> **What you are asked to do**:
Starting with the first line below, reproduce each line exactly until you have included the one bearing "pc := 0, inRun".
• • • • •
/-- A program run begins at E0 (R44, R53, R54, R56): counters and predicates zero, constant limits in force, shape words asked for unless
static-rate mode is active. -/
def Plane.startRun (pl : Plane) (static : Bool) (now : Nat) : Plane :=
  let cs := (List.range 16).map (recCtr pl.cfg)
  { pl with
    pc := 0, inRun := true, committed := false, static := static, preds := 0
    ctrs := cs.map fun _ => 0
    limits := cs.map fun c => if ctrShape c && !static then none else some (ctrConst c)
    nextLimits := cs.map fun _ => none
    shapeSince := (cs.zipIdx.filter fun p => ctrShape p.1 && !static).map fun p => (p.2, now, shapeAddr pl.cfg [] p.2)
    shapeTried := [] }

/-- An advance (R42): at the limit the counter wraps to zero; a LOAD_ON 1 shape counter then takes the limit read ahead, or waits. -/
def Plane.advance (pl : Plane) (k now : Nat) : Plane :=
  let c := pl.ctrs.getD k 0
  let cfg := recCtr pl.cfg k
  let again := ctrShape cfg && ctrLoadOn cfg && !pl.static
  match pl.limits.getD k none with
  | none => pl
  | some l =>
    let wrap := decide (l ≤ c + 1)
    let c' := if wrap then 0 else c + 1
    let pl := { pl with ctrs := pl.ctrs.set k c' }
    let pl := if wrap && again then
        { pl with limits := pl.limits.set k (pl.nextLimits.getD k none), nextLimits := pl.nextLimits.set k none }
      else pl
    -- the next limit is read one iteration ahead of the wrap that will use it (R44)
    let due := match pl.limits.getD k none with
      | none => true
      | some l' => decide (l' ≤ c' + 1)
    if again && due && (pl.nextLimits.getD k none).isNone && !pl.shapeSince.any (fun p => p.1 == k) then
      { pl with shapeSince := pl.shapeSince ++ [(k, now, shapeAddr pl.cfg pl.ctrs k)] }
    else pl

/-- Counters whose limit or value an entry uses (R44). A field that is not in use names none: DUE_CTR with DUE_OP 0, ADV_CTR without ADV_EN, LOOP_CTR
without LOOP_EN, the Topsoil counters outside TS_LOAD and TS_STORE, PSET_CA and PSET_CB outside PSET_OP 3; the manual does not say, and this is the
model's choice (log 104). -/
def namedCtrs (e : Nat) : List Nat :=
  (if enDueOp e != 0 then [enDueCtr e] else []) ++ (if enAdvEn e then [enAdvCtr e] else [])
    ++ (if enLoopEn e then [enLoopCtr e] else [])
    ++ (if enClass e == 4 || enClass e == 5 then [enTsCtrA e, enTsCtrB e] else [])
    ++ (if enPsetEn e && enPsetOp e == 3 then [enPsetCa e, enPsetCb e] else [])

/-- Every shape load the entry depends on has completed (R44, R48). -/
def Plane.shapesReady (pl : Plane) (e : Nat) : Bool := (namedCtrs e).all fun k => (pl.limits.getD k none).isSome

/-- DUE_OP (Table 2.2). -/
def Plane.due (pl : Plane) (e : Nat) : Bool :=
  let c := pl.ctrs.getD (enDueCtr e) 0
  match enDueOp e with
  | 0 => true
  | 1 => match pl.limits.getD (enDueCtr e) none with
    | some l => decide (c < l)
    | none => false
  | 2 => c == 0
  | _ => c != 0

/-! ### Ports -/

/-- An early beat: of the rig that comes next (R34). -/
def earlyBeat (ep : Nat) (b : Beat) : Bool := !b.mark && b.epoch == (ep + 1) % 16

/-- The place of a port's head beat: early beats are held aside until the plane switches (R34, R176). -/
def State.headIdx (s : State) (u p n : Nat) : Nat :=
  ((s.inPort u p n).queue.findIdx? fun b => !earlyBeat (s.plane u p).epoch b).getD (s.inPort u p n).queue.length

/-- A port's head beat when it is accepted: not a marker, of the plane's epoch (R34, R174). -/
def State.headBeat (s : State) (u p n : Nat) : Option Beat :=
  match (s.inPort u p n).queue[s.headIdx u p n]? with
  | none => none
  | some b => if !b.mark && b.epoch == (s.plane u p).epoch then some b else none

/-- A port holds a marker at its head (R174). -/
def State.headMark (s : State) (u p n : Nat) : Bool :=
  ((s.inPort u p n).queue[s.headIdx u p n]?).any fun b => b.mark

/-- Every port of a mask holds an accepted head beat. -/
def State.headsReady (s : State) (u p mask : Nat) : Bool := (maskPorts mask).all fun n => (s.headBeat u p n).isSome

/-- Every port of a mask holds a credit. -/
def State.creditsReady (s : State) (u p mask : Nat) : Bool := (maskPorts mask).all fun n => decide (0 < (s.outPort u p n).credits)

/-- The schedule in force (R160, R168): none for a unit with one plane. -/
def State.foldPos (s : State) (u : Nat) : Nat := s.getF .UNIT_FOLD_CTRL_CUR (unitOff u)

/-- The plane a unit issues from: the current schedule entry's, or a unit's only valid plane. -/
def State.curPlane (s : State) (u : Nat) : Nat :=
  match (s.unit u).folds with
  | [] => ((List.range 8).find? fun p => (s.plane u p).valid).getD 0
  | f :: _ => ((s.unit u).folds.getD (s.foldPos u) f).1

/-- Nothing fires while the unit is halted, offline or retired, its seat asleep, or the module fenced (Table 2.10, R501, R526). -/
def State.unitHalted (s : State) (u : Nat) : Bool :=
  s.flag .UNIT_CTRL_HALT (unitOff u) || s.flag .UNIT_CTRL_OFFLINE (unitOff u) || (s.unit u).retired || s.fenced || s.asleep (seatOf u)

/-- The sequencer may treat an entry of the plane. -/
def State.mayIssue (s : State) (u p : Nat) : Bool :=
  let pl := s.plane u p
  !s.unitHalted u && pl.valid && pl.eligible && pl.inRun

end Sys2Proof.Machine
end

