-- ==== Sys2Proof/Machine/Tiers.lean ====
section
/-! DEFINITION. The memory tiers (chapter 07): address ranges, page tables and walks, frame tags, allocation, shootdowns,
migration, the Tiller, HBM stacks, Bedrock ports, scrubbing. -/

namespace Sys2Proof.Machine

/-! ### Ranges and frames -/

/-- The tier whose range of Table 1.2 holds an offset. -/
def tierRange (off : Nat) : Option Nat :=
  if off < 0x000800000000 then some 0
  else if 0x010000000000 ≤ off ∧ off < 0x022000000000 then some 1
  else if 0x100000000000 ≤ off ∧ off < 0x180000000000 then some 2
  else none

/-- The Bedrock port of an offset in Bedrock's range, and the offset on it (R194). -/
def portOf (off : Nat) : Nat := (off - 0x100000000000) / 0x20000000000
def portAddr (off : Nat) : Nat := (off - 0x100000000000) % 0x20000000000

/-- The tier a module offset lies in (Table 1.2, R22): none outside, or beyond the capacity a Bedrock port uses. -/
def State.tierOf (s : State) (off : Nat) : Option Nat :=
  match tierRange off with
  | some 2 => if portAddr off < s.getF .TIERS_BR_STAT_CAP_GIB (8 * portOf off) * 2 ^ 30 then some 2 else none
  | t => t

/-- An offset on a Bedrock port that has failed (R215): reads return poisoned beats, writes are lost. -/
def State.portDead (s : State) (off : Nat) : Bool := tierRange off == some 2 && s.getF .TIERS_BR_STAT_STATE (8 * portOf off) == 5

/-- The seat whose Topsoil or Subsoil holds a module offset (Table 1.2, R192). -/
def seatOfOff (off : Nat) : Option Nat :=
  match tierRange off with
  | some 0 => some (off / 2 ^ 32)
  | some 1 => some ((off - 0x010000000000) / 0x2400000000)
  | _ => none

/-- Where a Subsoil offset lies (R192): its stack, and the byte address within it. -/
def stackAddr (off : Nat) : Nat × Nat :=
  let seat := (off - 0x010000000000) / 0x2400000000
  let r := (off - 0x010000000000) % 0x2400000000
  let g := r / 4096
  (3 * seat + g % 3, g / 3 * 4096 + r % 4096)

/-- The stack that holds a Subsoil offset. -/
def stackOf (off : Nat) : Nat := (stackAddr off).1

/-- Frames of kind SYS: the first 32 MiB of each seat's Subsoil region and the top 1/8,192 of each Bedrock port (R194, R195). -/
def State.sysFrame (s : State) (f : Nat) : Bool :=
  let off := f * 65536
  if 0x010000000000 ≤ off ∧ off < 0x022000000000 then decide ((off - 0x010000000000) % 0x2400000000 < 0x2000000)
  else if 0x100000000000 ≤ off ∧ off < 0x180000000000 then
    let p := (off - 0x100000000000) / 0x20000000000
    let cap := s.getF .TIERS_BR_STAT_CAP_GIB (8 * p) * 2 ^ 30
    decide (cap - cap / 8192 ≤ (off - 0x100000000000) % 0x20000000000)
  else false

/-- A frame's tag (R196). -/
def State.tag (s : State) (f : Nat) : FrameTag :=
  if s.sysFrame f then { kind := 3 } else SMap.get {} s.tiers.frames f

/-- Store a frame's tag. -/
def State.setTag (s : State) (f : Nat) (t : FrameTag) : State :=
  { s with tiers := { s.tiers with frames := SMap.set {} s.tiers.frames f t } }

/-- A frame that can be allocated. -/
def State.frameFree (s : State) (f : Nat) : Bool :=
  let t := s.tag f
  t.kind == 0 && !t.retired && !t.retiring

/-- Frames of a page: one, or 32 for a 2 MiB page (R196). -/
def pageFrames (big : Bool) : Nat := if big then 32 else 1
/-- Bytes of a page. -/
def pageBytes (big : Bool) : Nat := if big then 0x200000 else 0x10000

/-- The frame ranges of a tier that hold pages of contexts (R192, R194, R195), lowest first: of Bedrock, ports online. -/
def State.tierRanges (s : State) (tier : Nat) : List (Nat × Nat) :=
  match tier with
  | 0 => [(0, 0x80000)]
  | 1 => (List.range 8).map fun k =>
      ((0x010000000000 + k * 0x2400000000 + 0x2000000) / 65536, (0x010000000000 + (k + 1) * 0x2400000000) / 65536)
  | 2 => ((List.range 4).filter fun p => s.getF .TIERS_BR_STAT_STATE (8 * p) == 2).map fun p =>
      let cap := s.getF .TIERS_BR_STAT_CAP_GIB (8 * p) * 2 ^ 30
      let base := 0x100000000000 + p * 0x20000000000
      (base / 65536, (base + cap - cap / 8192) / 65536)
  | _ => []

/-- The lowest run of `n` free frames, aligned to `n`, from `f` up to `hi`. -/
def State.findRun (s : State) (n hi : Nat) : Nat → Nat → Option Nat
  | 0, _ => none
  | k + 1, f =>
    if hi < f + n then none
    else if (List.range n).all (fun i => s.frameFree (f + i)) then some f
    else s.findRun n hi k (f + n)

/-- The lowest free page frame of some frame ranges (log 18: which free frame is taken is the model's choice). -/
def State.findIn (s : State) (big : Bool) (ranges : List (Nat × Nat)) : Option Nat :=
  let n := pageFrames big
  ranges.findSome? fun r => s.findRun n r.2 (s.tiers.frames.length + 1) ((r.1 + n - 1) / n * n)

/-- The lowest free page frame of a tier; 2 MiB pages never live in Topsoil (R191). -/
def State.findFrame (s : State) (tier : Nat) (big : Bool) : Option Nat :=
  if tier = 0 ∧ big then none else s.findIn big (s.tierRanges tier)

/-- The lowest free frames of one seat's Subsoil region. -/
def State.findInSeat (s : State) (k : Nat) (big : Bool) : Option Nat := s.findIn big ((s.tierRanges 1)[k]?.toList)

/-- The ranges of a tier that a move may go to (R204): a Topsoil page to the granules of the seat named, none in a seat in M2. -/
def State.moveRanges (s : State) (tier seat : Nat) : List (Nat × Nat) :=
  let awake := fun (k : Nat) => (s.seat k).phase == .awake
  match tier with
  | 0 => if awake seat then [(seat * 0x10000, (seat + 1) * 0x10000)] else []
  | 1 => ((s.tierRanges 1).zipIdx.filter fun p => awake p.2).map (·.1)
  | t => s.tierRanges t

/-- Tag every frame of a page. -/
def State.tagPage (s : State) (f : Nat) (big : Bool) (t : FrameTag) : State :=
  (List.range (pageFrames big)).foldl (fun s i => s.setTag (f + i) t) s

/-- Quota and usage of a context in a tier, in 64 KiB units (R209). -/
def State.quota (s : State) (c tier : Nat) : Nat :=
  match tier with
  | 0 => s.getF .TIERS_CTX_QUOTA_TS_UNITS (inst c)
  | 1 => s.getF .TIERS_CTX_QUOTA_SS_UNITS (inst c)
  | _ => s.getF .TIERS_CTX_QUOTA_BR_UNITS (inst c)
def State.usage (s : State) (c tier : Nat) : Nat :=
  match tier with
  | 0 => s.getF .TIERS_CTX_USE_TS_UNITS (inst c)
  | 1 => s.getF .TIERS_CTX_USE_SS_UNITS (inst c)
  | _ => s.getF .TIERS_CTX_USE_BR_UNITS (inst c)
def State.setUsage (s : State) (c tier n : Nat) : State :=
  match tier with
  | 0 => s.setF .TIERS_CTX_USE_TS_UNITS n (inst c)
  | 1 => s.setF .TIERS_CTX_USE_SS_UNITS n (inst c)
  | _ => s.setF .TIERS_CTX_USE_BR_UNITS n (inst c)

/-- Why an allocation failed (R209). -/
inductive NoFrame where
  | quota
  | physical
deriving DecidableEq, Repr

/-- Give a context a page's frame found for it: quota first, then the frame, charged, tagged DATA and zeroed (R209, R219). -/
def State.allocAt (s : State) (c tier : Nat) (big : Bool) (gen : Nat) (found : Option Nat) : Except NoFrame (Nat × State) :=
  let n := pageFrames big
  if s.quota c tier < s.usage c tier + n then .error .quota
  else match found with
    | none => .error .physical
    | some f =>
      let s := s.tagPage f big { ctx := c, gen := gen, kind := 1 }
      let s := s.zeroRange (f * 65536) (pageBytes big)
      .ok (f * 65536, s.setUsage c tier (s.usage c tier + n))

/-- Allocate a page's frame in a tier to a context. -/
def State.allocPage (s : State) (c tier : Nat) (big : Bool) (gen : Nat) : Except NoFrame (Nat × State) :=
  s.allocAt c tier big gen (s.findFrame tier big)

/-- Put frames into SCRUB (R219). -/
def State.toScrub (s : State) (fs : List Nat) : State := fs.foldl (fun s f => s.setTag f { s.tag f with kind := 4 }) s

/-- Put a page's frames into SCRUB and return their charge (R219). -/
def State.scrubPage (s : State) (c off : Nat) (big : Bool) : State :=
  let tier := (tierRange off).getD 1
  let s := s.toScrub ((List.range (pageFrames big)).map fun i => off / 65536 + i)
  s.setUsage c tier (s.usage c tier - pageFrames big)
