/-! ### Commands -/

/-- The whole descriptor as a number, byte 0 lowest (R18, R445). -/
def Cmd.num (c : Cmd) : Nat := packBits (c.desc.map fun w => (64, w.toNat))
/-- A field of a descriptor: bits `lo` up of the bytes from `byte` on. -/
def Cmd.fld (c : Cmd) (byte lo len : Nat) : Nat := natBits c.num (8 * byte + lo) len

/-- The launched command of a ring and sequence with an opcode. -/
def State.launched (s : State) (r q op : Nat) : Option Cmd := (s.ring r).outstanding.find? fun c => c.seq == q && c.opcode == op

/-- The host-interface fault registers. -/
def hostRegs : FaultRegs := ⟨0x0C, .HOSTVI_ERR_FLAGS, Reg.HOSTVI_ERR_INFO⟩

/-- The first-fault image of a ring's fault (Table 15.12). -/
def State.hostInfo (s : State) (r b : Nat) : Nat :=
  packBits [(13, r), (8, (s.ownerVi r).getD 0), (8, if s.flag .RING_CFG_CTX_BOUND (ringOff r) then s.getF .RING_CFG_CTX (ringOff r) else 0),
    (3, b), (16, s.getF .RING_SEQ_FETCHED (ringOff r) % 65536)]

/-- A fault of a ring (R444): the ring halts; a bound ring's context is torn down, an unbound ring halts alone. -/
def State.ringFault (s : State) (r b code : Nat) : State :=
  let bound := s.flag .RING_CFG_CTX_BOUND (ringOff r)
  let c := s.getF .RING_CFG_CTX (ringOff r)
  let info := s.hostInfo r b
  let s := if bound then s.haltRing r code else s
  s.fault hostRegs
    { block := 0x0C, fault := b, sev := 3, scope := if bound then .context c else .ring r, ctx := if bound then some c else none,
      whereKind := 6, whereIs := r, info := info, haltCode := code }

/-! ### Doorbells and rings (R439-R441) -/

/-- A ring frame's owner writes it; anyone else's access lies in a hole (Table 15.3, R463). -/
def State.ownsRing (s : State) (m : Master) (r : Nat) : Bool := m.host && s.ownerVi r == some m.vi

/-- A doorbell on a submission ring (R441). -/
def State.sqDoorbell (s : State) (m : Master) (r v : Nat) : State :=
  let d := ringOff r
  let off := Reg.RING_DB + d
  if !s.reached m then s
  else if !s.ownsRing m r then s.notice 0x0C nAccessHole off
  else if s.ringState r ≠ 1 || s.getF .HOSTVI_DEV_STATUS_READY == 0 then s.notice 0x0C nAccessState off
  else
    let n := s.ringSlots r
    let head := s.getF .RING_IDX_HEAD d
    let tail := s.getF .RING_IDX_TAIL d
    if v = tail then s
    else if v ≥ n then s.ringFault r 1 2
    else if (v + n - head) % n < (tail + n - head) % n then s.ringFault r 1 2
    else s.setF .RING_IDX_TAIL v d

/-- A doorbell on a completion or token ring (R441): frees records; a head that passes the tail halts the ring. -/
def State.cqDoorbell (s : State) (m : Master) (r v : Nat) : State :=
  let d := ringOff r
  let off := Reg.RING_DB + d
  if !s.reached m then s
  else if !s.ownsRing m r then s.notice 0x0C nAccessHole off
  else if s.ringState r ≠ 1 || s.getF .HOSTVI_DEV_STATUS_READY == 0 then s.notice 0x0C nAccessState off
  else
    let n := s.ringSlots r
    let head := s.getF .RING_IDX_HEAD d
    if v = head then s
    else if v ≥ n then s.ringFault r 1 2
    else if (v + n - head) % n > s.ringHeld r then s.ringFault r 1 2
    else (s.setF .RING_IDX_HEAD v d).flushKept r

/-- A live context of the interface. -/
def State.ctxOf (s : State) (c vi : Nat) : Bool := (s.ctx c).valid && !(s.ctx c).tearing && (s.ctx c).held && (s.ctx c).vi == vi

/-- The checks of ENABLE (R439). -/
def State.ringCfgOk (s : State) (r vi : Nat) : Bool :=
  let d := ringOff r
  let ty := s.getF .RING_CFG_TYPE d
  let lg := s.getF .RING_CFG_LOG2 d
  let cq := s.getF .RING_CFG_CQ d
  decide (ty < 3) && decide (6 ≤ lg) && decide (lg ≤ 15) &&
    (if ty = 0 then s.ringState cq == 1 && s.getF .RING_CFG_TYPE (ringOff cq) == 1 && s.ownerVi cq == some vi
     else decide (s.getF .RING_CFG_VECTOR d < (if vi = 0 then 256 else 64)) && s.getF .RING_SHADOW_ADDR d != 0) &&
    (!s.flag .RING_CFG_CTX_BOUND d || s.ctxOf (s.getF .RING_CFG_CTX d) vi)

/-- RING_ENABLE: both indices and RING_SEQ become 0, records kept for a CQ appear (R439, R443). Launched commands of before run on. -/
def State.ringEnable (s : State) (m : Master) (r : Nat) : State :=
  let d := ringOff r
  if !s.reached m then s
  else if !s.ownsRing m r then s.notice 0x0C nAccessHole (Reg.RING_CTRL + d)
  else if s.getF .HOSTVI_DEV_STATUS_READY = 0 then s.notice 0x0C nAccessState (Reg.RING_CTRL + d)
  else if s.ringState r ≠ 0 then s
  else if !s.ringCfgOk r m.vi then s.setF .RING_STATUS_HALT_CODE 5 d
  else
    let s := s.setF .RING_CTRL_ENABLE 1 d
    let s := s.setF .RING_STATUS_STATE 1 d
    let s := s.setF .RING_STATUS_HALT_CODE 0 d
    let s := s.setF .RING_IDX_HEAD 0 d
    let s := s.setF .RING_IDX_TAIL 0 d
    let s := s.setF .RING_SEQ_FETCHED 0 d
    let g := s.ring r
    let s := s.setRing r { g with waiting := [], completed := [], fetchHead := 0, newSince := false, lastIrq := 0, enabledOnce := true
                                  session := if g.enabledOnce then g.session + 1 else 0 }
    s.flushKept r

/-- What keeps an ACTIVE ring from being disabled (R439); an SQ is enabled while it is not DISABLED (log 112). -/
def State.ringNamed (s : State) (r : Nat) : Bool :=
  let ty := s.getF .RING_CFG_TYPE (ringOff r)
  if ty = 1 then
    (s.rings.keys.any fun q => q != r && s.ringState q != 0 && s.getF .RING_CFG_TYPE (ringOff q) == 0 && s.getF .RING_CFG_CQ (ringOff q) == r) ||
      (s.entries.any fun p => p.2.a.state != .free && p.2.b.complRing == r) ||
      (s.ctxs.any fun p => p.2.valid && p.2.held && p.2.noticeCq == r)
  else if ty = 2 then s.entries.any fun p => p.2.a.state != .free && p.2.b.tokenRing == r
  else false

/-- RING_DISABLE (R439): always accepted on a HALTED ring; an SQ's unlaunched commands complete ABORTED, its launched ones run on. -/
def State.ringDisable (s : State) (m : Master) (r : Nat) : State :=
  let d := ringOff r
  if !s.reached m then s
  else if !s.ownsRing m r then s.notice 0x0C nAccessHole (Reg.RING_CTRL + d)
  else if s.getF .HOSTVI_DEV_STATUS_READY = 0 then s.notice 0x0C nAccessState (Reg.RING_CTRL + d)
  else if s.ringState r = 0 then s.setF .RING_CTRL_ENABLE 0 d
  else if s.ringState r = 1 && s.ringNamed r then s.notice 0x0C nAccessState (Reg.RING_CTRL + d)
  else
    let s := s.abortCmds (s.ring r).waiting
    let s := s.setF .RING_CTRL_ENABLE 0 d
    s.setF .RING_STATUS_STATE 0 d

/-! ### Fetch and header checks (R442-R449) -/

/-- The opcodes of Table 15.7. -/
def knownOpcode (op : Nat) : Bool :=
  [0x00, 0x01, 0x10, 0x11, 0x12, 0x13, 0x14, 0x15, 0x16, 0x20, 0x21, 0x22, 0x23, 0x30, 0x31, 0x40, 0x41, 0x42, 0x50, 0x51, 0x52, 0x53,
   0x54, 0x70].contains op

/-- The bits of bytes 16 to 63 an opcode's payload uses (Tables 15.5, 15.7, 15.8), as (byte, bit, length); the rest are reserved. -/
def payloadFields (op : Nat) : List (Nat × Nat × Nat) :=
  match op with
  | 0x01 => [(32, 0, 64), (40, 0, 56), (40, 63, 1), (48, 0, 32)]
  | 0x10 => [(32, 0, 16), (34, 0, 3), (35, 0, 1), (36, 0, 12), (38, 0, 13), (40, 0, 20), (44, 0, 25), (48, 0, 28)]
  | 0x12 => [(32, 0, 5), (34, 0, 3), (40, 0, 20), (44, 0, 25), (48, 0, 28), (52, 0, 16)]
  | 0x13 => [(32, 0, 8), (34, 0, 15), (36, 0, 13)]
  | 0x14 => [(32, 0, 56), (40, 0, 32), (44, 0, 7)]
  | 0x15 => [(32, 0, 56), (40, 0, 32), (44, 0, 1)]
  | 0x16 => [(32, 0, 56), (40, 0, 56), (48, 0, 32), (52, 0, 8), (53, 0, 1)]
  | 0x20 => [(32, 0, 56), (40, 0, 64), (48, 0, 56), (56, 0, 2)]
  | 0x21 => [(32, 0, 1)]
  | 0x22 => [(40, 0, 64)]
  | 0x23 => [(32, 0, 8), (34, 0, 16)]
  | 0x30 => [(32, 0, 56)]
  | 0x31 => [(32, 0, 56)]
  | 0x40 => [(32, 0, 56), (40, 0, 16), (42, 0, 16)]
  | 0x41 => [(40, 0, 16), (42, 0, 16)]
  | 0x42 => [(42, 0, 16)]
  | 0x50 => [(16, 0, 64), (24, 0, 56), (32, 0, 56), (40, 0, 29), (48, 0, 64), (56, 0, 25), (60, 0, 25)]
  | 0x51 => [(32, 0, 32)]
  | 0x52 => [(32, 0, 32), (36, 0, 32)]
  | 0x53 => [(32, 0, 32), (36, 0, 25), (40, 0, 56), (48, 0, 64), (56, 0, 25)]
  | 0x54 => [(32, 0, 32), (36, 0, 16)]
  | 0x70 => [(32, 0, 8), (33, 0, 1), (34, 0, 13), (36, 0, 14), (39, 0, 3), (40, 0, 15), (42, 0, 12), (44, 0, 9), (48, 0, 32), (52, 0, 32), (56, 0, 32), (60, 0, 32)]
  | _ => []

/-- Reserved bits of the payload are zero. -/
def Cmd.payloadClear (c : Cmd) : Bool :=
  let start := if c.opcode = 0x50 then 16 else 32
  let used := (payloadFields c.opcode).foldl (fun a f => a ||| ((2 ^ f.2.2 - 1) <<< (8 * f.1 + f.2.1))) 0
  let all := 2 ^ 512 - 2 ^ (8 * start)
  c.num &&& (all - (used &&& all)) == 0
• • • • •
> **Result of the exercise**:
/-- A program run begins at E0 (R44, R53, R54, R56): counters and predicates zero, constant limits in force, shape words asked for unless
static-rate mode is active. -/
def Plane.startRun (pl : Plane) (static : Bool) (now : Nat) : Plane :=
  let cs := (List.range 16).map (recCtr pl.cfg)
  { pl with
    pc := 0, inRun := true, committed := false, static := static, preds := 0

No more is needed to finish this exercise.